Data provided:
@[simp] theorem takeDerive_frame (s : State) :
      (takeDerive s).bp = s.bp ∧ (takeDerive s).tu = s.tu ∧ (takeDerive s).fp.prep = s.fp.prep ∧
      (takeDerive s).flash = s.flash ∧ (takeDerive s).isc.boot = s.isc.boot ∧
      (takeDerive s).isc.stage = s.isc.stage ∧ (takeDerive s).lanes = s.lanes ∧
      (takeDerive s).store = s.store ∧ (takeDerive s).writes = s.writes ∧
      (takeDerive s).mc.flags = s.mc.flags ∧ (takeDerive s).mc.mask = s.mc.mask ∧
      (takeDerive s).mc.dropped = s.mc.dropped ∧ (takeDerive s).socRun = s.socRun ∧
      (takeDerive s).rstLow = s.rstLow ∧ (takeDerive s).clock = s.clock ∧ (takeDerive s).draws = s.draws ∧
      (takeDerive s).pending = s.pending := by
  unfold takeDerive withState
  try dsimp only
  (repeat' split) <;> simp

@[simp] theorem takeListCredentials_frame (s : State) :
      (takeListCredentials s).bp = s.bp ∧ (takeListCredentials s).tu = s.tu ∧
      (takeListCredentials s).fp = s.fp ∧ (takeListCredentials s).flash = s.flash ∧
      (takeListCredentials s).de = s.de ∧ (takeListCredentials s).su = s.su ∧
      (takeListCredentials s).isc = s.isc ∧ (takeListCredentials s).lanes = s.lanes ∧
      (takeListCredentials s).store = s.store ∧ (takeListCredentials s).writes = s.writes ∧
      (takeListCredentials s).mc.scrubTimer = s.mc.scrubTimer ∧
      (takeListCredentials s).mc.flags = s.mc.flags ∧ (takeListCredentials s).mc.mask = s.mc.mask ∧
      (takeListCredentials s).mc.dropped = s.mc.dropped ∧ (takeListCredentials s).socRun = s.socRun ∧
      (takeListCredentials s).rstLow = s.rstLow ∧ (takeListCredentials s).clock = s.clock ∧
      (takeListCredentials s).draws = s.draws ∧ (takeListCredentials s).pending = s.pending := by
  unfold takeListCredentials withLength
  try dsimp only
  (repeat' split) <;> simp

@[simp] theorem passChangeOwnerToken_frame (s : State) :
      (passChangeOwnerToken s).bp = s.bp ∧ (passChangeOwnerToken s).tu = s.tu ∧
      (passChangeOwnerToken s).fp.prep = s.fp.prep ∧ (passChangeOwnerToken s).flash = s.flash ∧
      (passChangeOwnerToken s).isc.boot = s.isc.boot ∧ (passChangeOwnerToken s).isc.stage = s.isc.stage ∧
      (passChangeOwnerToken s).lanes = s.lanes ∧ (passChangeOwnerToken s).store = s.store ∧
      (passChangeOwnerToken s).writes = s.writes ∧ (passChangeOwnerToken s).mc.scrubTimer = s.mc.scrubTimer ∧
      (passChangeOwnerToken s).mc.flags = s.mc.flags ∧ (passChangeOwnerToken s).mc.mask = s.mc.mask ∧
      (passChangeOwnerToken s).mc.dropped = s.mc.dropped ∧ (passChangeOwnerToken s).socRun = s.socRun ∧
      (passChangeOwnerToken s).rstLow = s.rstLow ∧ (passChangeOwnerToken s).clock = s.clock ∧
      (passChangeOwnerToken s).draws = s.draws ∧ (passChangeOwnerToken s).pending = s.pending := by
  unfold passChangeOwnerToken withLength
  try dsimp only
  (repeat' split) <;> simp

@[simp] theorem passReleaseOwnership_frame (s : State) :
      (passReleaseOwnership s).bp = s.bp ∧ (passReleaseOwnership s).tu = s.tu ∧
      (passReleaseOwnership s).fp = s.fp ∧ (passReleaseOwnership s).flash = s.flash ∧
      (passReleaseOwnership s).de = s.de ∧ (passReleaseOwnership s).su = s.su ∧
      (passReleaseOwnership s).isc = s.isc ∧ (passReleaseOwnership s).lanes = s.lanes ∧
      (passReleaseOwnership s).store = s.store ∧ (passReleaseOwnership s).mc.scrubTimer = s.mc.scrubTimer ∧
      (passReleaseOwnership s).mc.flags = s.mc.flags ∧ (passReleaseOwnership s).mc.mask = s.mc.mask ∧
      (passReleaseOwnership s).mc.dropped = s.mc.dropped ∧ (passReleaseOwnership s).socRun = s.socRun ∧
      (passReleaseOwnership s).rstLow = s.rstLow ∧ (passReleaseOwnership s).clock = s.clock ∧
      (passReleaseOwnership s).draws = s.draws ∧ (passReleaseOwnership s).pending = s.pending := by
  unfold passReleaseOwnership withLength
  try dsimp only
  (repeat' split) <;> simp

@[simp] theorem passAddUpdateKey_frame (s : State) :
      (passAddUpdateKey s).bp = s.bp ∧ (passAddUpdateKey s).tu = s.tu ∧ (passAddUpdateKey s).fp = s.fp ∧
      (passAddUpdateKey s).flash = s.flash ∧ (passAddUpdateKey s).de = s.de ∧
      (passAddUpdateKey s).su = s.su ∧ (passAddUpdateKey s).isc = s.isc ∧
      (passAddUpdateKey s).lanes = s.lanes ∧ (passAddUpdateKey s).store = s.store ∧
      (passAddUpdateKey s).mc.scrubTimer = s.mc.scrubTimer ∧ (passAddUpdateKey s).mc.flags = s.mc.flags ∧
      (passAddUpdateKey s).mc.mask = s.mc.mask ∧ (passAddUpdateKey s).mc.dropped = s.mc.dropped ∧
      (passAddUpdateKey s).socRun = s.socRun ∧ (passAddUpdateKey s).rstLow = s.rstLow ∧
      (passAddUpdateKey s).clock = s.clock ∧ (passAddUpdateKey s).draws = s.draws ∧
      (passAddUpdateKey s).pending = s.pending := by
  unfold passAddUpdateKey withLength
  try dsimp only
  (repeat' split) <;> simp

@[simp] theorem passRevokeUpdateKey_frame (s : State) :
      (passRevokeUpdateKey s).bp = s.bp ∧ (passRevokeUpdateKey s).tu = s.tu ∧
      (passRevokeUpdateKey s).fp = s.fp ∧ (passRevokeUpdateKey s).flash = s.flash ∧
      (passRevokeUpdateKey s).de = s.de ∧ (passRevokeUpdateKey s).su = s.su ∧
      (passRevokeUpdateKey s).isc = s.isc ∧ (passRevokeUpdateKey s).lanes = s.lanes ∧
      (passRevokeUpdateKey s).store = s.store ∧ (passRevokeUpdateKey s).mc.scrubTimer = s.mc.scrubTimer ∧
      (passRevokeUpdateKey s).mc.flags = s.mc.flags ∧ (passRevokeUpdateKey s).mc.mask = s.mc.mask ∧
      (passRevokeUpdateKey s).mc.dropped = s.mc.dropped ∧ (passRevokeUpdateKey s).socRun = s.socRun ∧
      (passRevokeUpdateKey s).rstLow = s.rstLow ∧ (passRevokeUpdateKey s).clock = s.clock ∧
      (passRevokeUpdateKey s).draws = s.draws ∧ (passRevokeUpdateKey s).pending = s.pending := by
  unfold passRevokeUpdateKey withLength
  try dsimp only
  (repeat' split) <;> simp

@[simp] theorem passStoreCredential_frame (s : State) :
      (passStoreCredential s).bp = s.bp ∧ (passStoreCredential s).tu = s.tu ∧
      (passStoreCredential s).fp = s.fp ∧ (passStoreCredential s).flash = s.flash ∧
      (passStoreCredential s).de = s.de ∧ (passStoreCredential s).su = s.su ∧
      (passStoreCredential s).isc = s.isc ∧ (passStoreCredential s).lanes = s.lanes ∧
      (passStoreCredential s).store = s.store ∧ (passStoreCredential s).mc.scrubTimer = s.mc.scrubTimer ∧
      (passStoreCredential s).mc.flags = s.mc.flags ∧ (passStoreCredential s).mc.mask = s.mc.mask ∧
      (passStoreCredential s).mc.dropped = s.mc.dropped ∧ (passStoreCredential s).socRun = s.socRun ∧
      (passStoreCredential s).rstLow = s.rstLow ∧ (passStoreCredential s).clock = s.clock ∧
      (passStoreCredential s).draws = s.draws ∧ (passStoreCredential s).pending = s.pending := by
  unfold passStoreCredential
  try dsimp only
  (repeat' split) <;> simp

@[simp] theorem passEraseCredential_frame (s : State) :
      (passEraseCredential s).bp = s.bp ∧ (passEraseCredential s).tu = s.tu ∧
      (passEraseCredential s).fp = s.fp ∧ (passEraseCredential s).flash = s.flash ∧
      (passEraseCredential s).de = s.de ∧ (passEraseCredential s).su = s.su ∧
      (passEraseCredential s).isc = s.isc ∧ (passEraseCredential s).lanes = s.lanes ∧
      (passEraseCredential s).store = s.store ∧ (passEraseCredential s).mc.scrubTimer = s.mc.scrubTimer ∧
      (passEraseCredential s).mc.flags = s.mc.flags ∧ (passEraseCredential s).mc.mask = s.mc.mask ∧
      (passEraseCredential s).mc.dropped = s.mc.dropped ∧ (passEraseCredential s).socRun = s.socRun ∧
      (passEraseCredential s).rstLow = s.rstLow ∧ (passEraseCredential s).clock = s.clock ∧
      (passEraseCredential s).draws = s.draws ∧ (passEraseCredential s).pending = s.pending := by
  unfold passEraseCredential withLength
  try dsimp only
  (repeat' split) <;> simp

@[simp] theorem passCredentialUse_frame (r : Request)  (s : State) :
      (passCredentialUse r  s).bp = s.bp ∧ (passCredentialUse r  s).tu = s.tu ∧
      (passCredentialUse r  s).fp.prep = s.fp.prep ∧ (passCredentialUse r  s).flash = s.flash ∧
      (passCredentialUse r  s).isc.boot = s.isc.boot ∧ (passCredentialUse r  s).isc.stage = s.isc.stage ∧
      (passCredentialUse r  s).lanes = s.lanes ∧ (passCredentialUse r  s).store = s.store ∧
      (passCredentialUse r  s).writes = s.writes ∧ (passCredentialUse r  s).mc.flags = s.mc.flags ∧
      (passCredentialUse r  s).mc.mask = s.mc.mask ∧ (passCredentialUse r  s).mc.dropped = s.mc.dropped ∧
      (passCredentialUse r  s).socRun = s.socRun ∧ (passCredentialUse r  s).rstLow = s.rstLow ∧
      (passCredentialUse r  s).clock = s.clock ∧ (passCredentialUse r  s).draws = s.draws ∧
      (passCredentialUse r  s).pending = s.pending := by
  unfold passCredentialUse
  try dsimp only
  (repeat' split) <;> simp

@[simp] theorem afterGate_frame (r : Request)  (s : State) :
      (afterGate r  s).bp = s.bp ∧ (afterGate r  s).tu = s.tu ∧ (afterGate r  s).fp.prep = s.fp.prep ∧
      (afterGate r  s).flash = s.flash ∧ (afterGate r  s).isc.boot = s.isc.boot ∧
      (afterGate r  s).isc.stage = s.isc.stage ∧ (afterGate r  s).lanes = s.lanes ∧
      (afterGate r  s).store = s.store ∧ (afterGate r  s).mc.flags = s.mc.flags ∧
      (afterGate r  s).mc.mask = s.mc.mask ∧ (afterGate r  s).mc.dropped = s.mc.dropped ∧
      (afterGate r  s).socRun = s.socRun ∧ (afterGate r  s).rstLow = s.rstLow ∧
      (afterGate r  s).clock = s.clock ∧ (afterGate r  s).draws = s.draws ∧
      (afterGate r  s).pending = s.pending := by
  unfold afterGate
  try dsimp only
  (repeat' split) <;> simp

--

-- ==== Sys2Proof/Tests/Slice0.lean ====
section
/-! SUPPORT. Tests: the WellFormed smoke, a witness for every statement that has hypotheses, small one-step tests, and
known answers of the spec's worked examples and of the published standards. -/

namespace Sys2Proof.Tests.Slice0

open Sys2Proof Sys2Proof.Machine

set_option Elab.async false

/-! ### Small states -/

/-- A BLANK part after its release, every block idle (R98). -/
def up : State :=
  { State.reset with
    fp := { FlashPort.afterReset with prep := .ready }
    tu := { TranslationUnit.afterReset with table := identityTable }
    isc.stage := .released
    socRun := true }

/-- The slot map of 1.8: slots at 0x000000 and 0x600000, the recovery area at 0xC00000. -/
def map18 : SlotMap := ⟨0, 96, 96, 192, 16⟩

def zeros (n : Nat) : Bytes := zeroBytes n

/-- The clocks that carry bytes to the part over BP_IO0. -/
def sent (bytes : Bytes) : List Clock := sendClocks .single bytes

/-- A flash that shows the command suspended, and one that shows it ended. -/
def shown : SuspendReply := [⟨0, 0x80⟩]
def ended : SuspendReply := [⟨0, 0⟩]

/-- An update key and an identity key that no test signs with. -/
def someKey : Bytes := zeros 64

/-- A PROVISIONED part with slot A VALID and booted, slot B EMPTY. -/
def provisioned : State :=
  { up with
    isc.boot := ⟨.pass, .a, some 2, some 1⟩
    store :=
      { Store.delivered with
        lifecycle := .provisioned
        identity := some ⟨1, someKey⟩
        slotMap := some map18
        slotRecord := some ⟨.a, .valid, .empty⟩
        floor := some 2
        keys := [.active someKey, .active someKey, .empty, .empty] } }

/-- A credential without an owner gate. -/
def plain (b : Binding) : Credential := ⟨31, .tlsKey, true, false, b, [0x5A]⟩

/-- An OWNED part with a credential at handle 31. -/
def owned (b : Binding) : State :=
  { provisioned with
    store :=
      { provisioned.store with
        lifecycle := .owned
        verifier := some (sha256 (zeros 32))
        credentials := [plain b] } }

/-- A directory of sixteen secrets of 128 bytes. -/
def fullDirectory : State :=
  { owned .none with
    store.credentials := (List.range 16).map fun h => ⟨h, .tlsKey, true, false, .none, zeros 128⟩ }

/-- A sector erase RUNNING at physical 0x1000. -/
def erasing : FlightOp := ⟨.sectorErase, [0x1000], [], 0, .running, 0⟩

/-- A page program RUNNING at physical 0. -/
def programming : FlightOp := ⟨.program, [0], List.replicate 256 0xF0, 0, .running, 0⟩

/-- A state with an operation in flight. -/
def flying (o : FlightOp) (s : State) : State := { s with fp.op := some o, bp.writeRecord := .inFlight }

What the task requires:
Using the entries shown above, reproduce verbatim the lines from the line bearing "(passChangeOwnerToken s).rstLow = s.rstLow" to the line bearing "theorem passReleaseOwnership_frame (s", inclusive.

Output of the task:
      (passChangeOwnerToken s).rstLow = s.rstLow ∧ (passChangeOwnerToken s).clock = s.clock ∧
      (passChangeOwnerToken s).draws = s.draws ∧ (passChangeOwnerToken s).pending = s.pending := by
  unfold passChangeOwnerToken withLength
  try dsimp only
  (repeat' split) <;> simp

@[simp] theorem passReleaseOwnership_frame (s : State) :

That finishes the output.